Collected data entries
==*==
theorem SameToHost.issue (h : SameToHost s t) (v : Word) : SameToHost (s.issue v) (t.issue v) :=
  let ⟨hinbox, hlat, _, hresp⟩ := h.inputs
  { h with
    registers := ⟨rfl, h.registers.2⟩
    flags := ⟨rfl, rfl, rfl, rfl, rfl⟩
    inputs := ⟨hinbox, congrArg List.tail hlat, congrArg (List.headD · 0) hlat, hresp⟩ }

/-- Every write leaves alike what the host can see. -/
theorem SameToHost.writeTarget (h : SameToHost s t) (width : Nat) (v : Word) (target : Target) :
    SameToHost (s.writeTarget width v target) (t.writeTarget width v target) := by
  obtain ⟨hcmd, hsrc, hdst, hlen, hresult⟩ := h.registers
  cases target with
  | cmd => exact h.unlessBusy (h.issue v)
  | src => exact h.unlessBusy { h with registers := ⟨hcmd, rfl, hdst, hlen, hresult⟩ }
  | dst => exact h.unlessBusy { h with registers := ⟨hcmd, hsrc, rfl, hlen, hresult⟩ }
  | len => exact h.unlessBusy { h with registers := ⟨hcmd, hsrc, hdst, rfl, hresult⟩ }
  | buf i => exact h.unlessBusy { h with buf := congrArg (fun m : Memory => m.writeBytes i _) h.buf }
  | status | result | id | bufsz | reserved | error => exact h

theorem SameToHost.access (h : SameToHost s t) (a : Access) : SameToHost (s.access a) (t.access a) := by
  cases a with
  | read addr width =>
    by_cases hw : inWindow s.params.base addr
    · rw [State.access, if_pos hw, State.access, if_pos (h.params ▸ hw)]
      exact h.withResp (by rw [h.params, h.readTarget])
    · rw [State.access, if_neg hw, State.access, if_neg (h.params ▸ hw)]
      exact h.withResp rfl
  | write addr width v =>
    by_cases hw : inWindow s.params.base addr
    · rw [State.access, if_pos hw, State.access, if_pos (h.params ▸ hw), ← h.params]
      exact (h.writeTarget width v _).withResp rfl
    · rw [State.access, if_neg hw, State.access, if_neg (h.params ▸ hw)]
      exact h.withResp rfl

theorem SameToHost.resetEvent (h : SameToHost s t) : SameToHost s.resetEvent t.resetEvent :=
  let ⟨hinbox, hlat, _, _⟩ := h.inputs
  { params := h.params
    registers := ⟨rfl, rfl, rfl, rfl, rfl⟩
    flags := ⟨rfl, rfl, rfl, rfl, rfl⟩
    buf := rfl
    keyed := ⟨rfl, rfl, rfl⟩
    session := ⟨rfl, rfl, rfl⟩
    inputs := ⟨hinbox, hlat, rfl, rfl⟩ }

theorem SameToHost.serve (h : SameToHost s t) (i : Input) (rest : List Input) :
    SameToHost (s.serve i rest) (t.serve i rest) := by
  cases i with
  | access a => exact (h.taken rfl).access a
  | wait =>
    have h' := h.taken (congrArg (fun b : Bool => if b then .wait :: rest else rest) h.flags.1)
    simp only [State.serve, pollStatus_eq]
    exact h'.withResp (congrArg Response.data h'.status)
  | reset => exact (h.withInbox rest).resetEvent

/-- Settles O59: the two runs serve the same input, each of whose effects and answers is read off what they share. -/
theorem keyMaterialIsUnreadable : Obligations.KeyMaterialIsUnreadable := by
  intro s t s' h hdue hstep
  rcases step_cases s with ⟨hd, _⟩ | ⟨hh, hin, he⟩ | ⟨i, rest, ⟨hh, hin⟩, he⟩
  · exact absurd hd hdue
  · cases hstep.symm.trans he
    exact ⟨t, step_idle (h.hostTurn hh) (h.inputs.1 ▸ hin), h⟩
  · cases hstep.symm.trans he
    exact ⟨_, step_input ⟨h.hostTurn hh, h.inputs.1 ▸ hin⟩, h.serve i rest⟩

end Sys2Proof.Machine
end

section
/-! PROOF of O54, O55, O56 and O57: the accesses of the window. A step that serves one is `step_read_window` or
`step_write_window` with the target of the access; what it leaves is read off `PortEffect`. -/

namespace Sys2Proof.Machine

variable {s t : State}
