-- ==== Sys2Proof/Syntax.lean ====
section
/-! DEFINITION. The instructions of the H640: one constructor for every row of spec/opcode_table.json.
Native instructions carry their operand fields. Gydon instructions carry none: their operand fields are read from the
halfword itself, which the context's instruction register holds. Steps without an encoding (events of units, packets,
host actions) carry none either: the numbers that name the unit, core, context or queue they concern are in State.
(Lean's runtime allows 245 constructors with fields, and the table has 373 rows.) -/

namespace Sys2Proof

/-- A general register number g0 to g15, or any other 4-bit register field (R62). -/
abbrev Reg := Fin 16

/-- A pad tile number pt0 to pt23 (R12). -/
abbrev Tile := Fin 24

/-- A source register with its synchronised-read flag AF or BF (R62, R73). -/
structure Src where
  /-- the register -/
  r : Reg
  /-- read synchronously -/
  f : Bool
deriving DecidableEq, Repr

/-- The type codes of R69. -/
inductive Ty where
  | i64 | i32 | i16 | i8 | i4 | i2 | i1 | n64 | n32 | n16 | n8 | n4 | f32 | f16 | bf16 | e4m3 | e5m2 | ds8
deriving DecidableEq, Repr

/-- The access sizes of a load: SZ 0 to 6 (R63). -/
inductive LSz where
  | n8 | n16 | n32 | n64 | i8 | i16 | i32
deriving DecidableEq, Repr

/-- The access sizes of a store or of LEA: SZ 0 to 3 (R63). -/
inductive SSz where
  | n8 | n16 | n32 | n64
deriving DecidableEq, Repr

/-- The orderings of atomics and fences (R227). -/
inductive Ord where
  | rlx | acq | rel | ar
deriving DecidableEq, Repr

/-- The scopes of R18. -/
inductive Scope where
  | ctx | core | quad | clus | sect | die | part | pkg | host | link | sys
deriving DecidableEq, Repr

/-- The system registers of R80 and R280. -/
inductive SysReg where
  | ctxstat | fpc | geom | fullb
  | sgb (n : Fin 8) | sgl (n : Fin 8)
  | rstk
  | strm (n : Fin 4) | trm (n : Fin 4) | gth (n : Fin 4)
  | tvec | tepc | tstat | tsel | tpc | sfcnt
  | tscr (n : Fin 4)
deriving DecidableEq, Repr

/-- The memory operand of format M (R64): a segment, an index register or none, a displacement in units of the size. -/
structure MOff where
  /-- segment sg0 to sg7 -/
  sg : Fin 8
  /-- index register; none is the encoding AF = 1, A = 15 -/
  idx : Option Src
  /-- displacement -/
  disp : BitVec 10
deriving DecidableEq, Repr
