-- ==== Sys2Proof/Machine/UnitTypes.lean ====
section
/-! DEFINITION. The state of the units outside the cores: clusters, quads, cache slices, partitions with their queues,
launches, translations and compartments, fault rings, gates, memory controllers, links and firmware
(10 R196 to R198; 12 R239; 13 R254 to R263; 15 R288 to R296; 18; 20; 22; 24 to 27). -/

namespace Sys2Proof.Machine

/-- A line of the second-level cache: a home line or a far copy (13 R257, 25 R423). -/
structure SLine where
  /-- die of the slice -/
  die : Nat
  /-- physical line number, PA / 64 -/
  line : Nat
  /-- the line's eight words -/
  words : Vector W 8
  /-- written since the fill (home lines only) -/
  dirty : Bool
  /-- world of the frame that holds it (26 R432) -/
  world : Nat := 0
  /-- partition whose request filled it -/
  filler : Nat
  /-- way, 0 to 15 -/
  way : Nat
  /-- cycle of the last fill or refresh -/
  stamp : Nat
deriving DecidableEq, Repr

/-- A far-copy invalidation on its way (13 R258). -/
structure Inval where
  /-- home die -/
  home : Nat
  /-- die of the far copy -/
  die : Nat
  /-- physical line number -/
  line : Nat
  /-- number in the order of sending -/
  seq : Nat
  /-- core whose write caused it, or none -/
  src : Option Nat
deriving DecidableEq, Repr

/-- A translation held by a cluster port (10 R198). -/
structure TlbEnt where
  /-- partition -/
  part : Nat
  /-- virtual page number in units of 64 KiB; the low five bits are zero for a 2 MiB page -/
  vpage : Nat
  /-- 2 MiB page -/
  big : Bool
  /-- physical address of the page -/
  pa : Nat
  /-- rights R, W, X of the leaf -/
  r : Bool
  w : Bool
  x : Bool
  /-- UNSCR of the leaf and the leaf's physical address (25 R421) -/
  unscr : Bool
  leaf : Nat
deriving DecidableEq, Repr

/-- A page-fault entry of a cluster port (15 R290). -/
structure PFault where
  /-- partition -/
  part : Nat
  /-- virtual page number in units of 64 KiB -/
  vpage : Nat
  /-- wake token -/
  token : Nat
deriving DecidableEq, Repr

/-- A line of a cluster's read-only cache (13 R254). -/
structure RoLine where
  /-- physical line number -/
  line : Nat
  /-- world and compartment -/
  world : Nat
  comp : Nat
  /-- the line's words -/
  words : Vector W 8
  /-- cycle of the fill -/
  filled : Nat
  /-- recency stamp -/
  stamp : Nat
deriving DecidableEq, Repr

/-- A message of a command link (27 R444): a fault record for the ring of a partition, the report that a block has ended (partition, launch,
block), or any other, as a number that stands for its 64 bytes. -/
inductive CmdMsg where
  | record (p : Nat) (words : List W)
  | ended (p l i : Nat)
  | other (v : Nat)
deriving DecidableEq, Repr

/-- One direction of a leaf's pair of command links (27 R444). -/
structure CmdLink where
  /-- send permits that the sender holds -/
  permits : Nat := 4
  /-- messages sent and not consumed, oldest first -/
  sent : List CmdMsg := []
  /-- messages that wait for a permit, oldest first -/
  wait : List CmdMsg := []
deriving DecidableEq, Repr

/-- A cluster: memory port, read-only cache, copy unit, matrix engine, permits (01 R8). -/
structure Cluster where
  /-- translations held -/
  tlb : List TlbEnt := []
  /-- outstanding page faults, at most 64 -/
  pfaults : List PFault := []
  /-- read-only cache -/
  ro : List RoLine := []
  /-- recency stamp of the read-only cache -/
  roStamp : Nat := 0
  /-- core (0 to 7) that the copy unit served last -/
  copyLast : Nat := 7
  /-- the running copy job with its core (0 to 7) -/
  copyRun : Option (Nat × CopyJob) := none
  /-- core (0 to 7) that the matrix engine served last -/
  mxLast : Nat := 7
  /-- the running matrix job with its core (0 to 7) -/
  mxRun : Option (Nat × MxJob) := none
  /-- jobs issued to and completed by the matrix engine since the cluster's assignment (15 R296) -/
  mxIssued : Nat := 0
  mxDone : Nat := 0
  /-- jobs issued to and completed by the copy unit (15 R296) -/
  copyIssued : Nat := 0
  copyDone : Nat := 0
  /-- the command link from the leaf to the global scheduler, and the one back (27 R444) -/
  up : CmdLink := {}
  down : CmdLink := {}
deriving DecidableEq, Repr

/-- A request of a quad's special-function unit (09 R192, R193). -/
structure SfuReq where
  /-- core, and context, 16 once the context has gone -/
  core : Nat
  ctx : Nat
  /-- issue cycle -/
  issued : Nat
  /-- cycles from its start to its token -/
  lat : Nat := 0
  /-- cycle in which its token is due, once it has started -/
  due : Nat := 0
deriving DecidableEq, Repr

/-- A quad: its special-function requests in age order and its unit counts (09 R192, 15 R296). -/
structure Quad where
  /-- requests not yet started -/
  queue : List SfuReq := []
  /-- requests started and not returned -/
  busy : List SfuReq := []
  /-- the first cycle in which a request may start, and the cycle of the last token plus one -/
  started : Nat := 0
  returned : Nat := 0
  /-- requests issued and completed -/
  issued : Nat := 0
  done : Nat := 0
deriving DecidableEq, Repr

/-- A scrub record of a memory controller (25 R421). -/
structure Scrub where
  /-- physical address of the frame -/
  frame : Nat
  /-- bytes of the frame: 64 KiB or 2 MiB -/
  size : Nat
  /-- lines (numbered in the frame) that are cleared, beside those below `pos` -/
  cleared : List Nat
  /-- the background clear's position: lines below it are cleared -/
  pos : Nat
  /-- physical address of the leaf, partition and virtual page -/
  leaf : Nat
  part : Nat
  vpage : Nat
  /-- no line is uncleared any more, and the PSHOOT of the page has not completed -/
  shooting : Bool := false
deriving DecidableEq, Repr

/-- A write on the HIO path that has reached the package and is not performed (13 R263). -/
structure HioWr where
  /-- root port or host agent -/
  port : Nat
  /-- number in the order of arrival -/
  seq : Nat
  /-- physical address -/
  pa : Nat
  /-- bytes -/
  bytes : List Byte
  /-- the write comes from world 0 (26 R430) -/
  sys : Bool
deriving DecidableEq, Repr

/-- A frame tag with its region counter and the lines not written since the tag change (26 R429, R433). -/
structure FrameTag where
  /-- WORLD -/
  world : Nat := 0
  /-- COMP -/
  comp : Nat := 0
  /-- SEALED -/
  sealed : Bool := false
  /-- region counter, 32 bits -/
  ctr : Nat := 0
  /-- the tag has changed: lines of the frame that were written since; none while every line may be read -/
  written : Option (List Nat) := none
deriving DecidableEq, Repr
==*==
EXERCISE AIM: Which lines should be output? Exactly those from the first line of the data through the line containing "error => exact h", inclusive.

RESPONSE TO THIS TASK:
theorem SameToHost.issue (h : SameToHost s t) (v : Word) : SameToHost (s.issue v) (t.issue v) :=
  let ⟨hinbox, hlat, _, hresp⟩ := h.inputs
  { h with
    registers := ⟨rfl, h.registers.2⟩
    flags := ⟨rfl, rfl, rfl, rfl, rfl⟩
    inputs := ⟨hinbox, congrArg List.tail hlat, congrArg (List.headD · 0) hlat, hresp⟩ }

/-- Every write leaves alike what the host can see. -/
theorem SameToHost.writeTarget (h : SameToHost s t) (width : Nat) (v : Word) (target : Target) :
    SameToHost (s.writeTarget width v target) (t.writeTarget width v target) := by
  obtain ⟨hcmd, hsrc, hdst, hlen, hresult⟩ := h.registers
  cases target with
  | cmd => exact h.unlessBusy (h.issue v)
  | src => exact h.unlessBusy { h with registers := ⟨hcmd, rfl, hdst, hlen, hresult⟩ }
  | dst => exact h.unlessBusy { h with registers := ⟨hcmd, hsrc, rfl, hlen, hresult⟩ }
  | len => exact h.unlessBusy { h with registers := ⟨hcmd, hsrc, hdst, rfl, hresult⟩ }
  | buf i => exact h.unlessBusy { h with buf := congrArg (fun m : Memory => m.writeBytes i _) h.buf }
  | status | result | id | bufsz | reserved | error => exact h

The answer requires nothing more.